DESCRIPTION OF THE TASK:
Check each line of the records below for the word "putThermal" and copy those where it appears.

GIVEN RECORDS:
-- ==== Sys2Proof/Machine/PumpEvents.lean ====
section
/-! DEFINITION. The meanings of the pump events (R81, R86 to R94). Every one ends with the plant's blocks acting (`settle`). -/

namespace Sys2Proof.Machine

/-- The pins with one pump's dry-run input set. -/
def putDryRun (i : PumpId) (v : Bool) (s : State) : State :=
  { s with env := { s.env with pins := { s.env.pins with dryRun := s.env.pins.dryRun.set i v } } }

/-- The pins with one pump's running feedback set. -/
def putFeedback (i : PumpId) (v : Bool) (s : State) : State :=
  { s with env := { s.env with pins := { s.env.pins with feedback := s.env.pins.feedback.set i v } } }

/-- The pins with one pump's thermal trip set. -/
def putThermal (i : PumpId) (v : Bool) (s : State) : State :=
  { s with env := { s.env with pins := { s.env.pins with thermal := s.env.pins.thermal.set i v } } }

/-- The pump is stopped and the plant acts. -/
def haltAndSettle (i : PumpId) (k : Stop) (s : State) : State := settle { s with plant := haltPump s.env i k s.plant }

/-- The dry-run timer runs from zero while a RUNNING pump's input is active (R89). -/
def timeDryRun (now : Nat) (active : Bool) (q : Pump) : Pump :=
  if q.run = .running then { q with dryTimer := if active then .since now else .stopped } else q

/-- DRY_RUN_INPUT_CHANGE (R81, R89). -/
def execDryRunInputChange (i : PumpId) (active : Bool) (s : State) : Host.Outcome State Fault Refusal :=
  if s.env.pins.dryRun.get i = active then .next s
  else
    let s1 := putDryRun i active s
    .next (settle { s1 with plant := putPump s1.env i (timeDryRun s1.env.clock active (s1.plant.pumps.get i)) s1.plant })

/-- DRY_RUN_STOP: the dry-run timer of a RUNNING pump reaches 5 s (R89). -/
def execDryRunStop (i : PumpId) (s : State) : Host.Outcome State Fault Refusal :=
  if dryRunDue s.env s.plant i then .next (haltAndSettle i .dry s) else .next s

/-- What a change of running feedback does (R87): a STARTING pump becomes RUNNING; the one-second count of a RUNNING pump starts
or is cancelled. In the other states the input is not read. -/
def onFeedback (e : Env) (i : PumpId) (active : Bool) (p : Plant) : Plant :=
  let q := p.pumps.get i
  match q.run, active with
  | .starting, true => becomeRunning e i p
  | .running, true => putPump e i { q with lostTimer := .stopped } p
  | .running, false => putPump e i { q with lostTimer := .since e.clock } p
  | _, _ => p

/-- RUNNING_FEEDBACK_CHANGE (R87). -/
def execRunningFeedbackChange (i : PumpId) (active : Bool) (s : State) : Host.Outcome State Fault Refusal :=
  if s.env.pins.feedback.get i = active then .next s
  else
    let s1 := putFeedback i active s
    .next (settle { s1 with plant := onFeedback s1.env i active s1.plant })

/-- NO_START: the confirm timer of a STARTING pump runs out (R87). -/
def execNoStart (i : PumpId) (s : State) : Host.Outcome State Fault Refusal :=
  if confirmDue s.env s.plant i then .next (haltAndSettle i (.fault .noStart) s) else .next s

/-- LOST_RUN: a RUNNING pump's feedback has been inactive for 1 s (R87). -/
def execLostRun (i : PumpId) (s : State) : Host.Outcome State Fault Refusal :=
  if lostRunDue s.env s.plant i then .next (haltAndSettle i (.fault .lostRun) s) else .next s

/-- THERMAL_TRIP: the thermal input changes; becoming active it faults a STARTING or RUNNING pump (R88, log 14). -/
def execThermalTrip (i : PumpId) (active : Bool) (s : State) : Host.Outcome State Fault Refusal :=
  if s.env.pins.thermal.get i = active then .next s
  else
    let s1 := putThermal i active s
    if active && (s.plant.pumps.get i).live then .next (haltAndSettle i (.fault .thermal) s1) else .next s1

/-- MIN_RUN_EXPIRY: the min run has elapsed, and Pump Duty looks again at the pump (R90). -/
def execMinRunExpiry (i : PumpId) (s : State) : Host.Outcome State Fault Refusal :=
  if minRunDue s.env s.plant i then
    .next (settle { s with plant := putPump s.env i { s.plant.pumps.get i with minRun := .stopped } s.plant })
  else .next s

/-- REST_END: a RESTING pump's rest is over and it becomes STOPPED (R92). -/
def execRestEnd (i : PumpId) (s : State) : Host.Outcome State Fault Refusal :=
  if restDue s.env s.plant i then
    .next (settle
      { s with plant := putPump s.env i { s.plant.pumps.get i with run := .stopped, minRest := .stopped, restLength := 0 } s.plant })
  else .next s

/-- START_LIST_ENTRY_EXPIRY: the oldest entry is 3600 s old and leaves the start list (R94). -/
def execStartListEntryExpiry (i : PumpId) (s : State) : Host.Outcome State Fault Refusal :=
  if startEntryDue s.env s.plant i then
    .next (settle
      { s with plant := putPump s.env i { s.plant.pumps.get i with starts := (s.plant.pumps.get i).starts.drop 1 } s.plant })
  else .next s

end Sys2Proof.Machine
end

SOLUTION FOR THIS EXERCISE:
def putThermal (i : PumpId) (v : Bool) (s : State) : State :=
    let s1 := putThermal i active s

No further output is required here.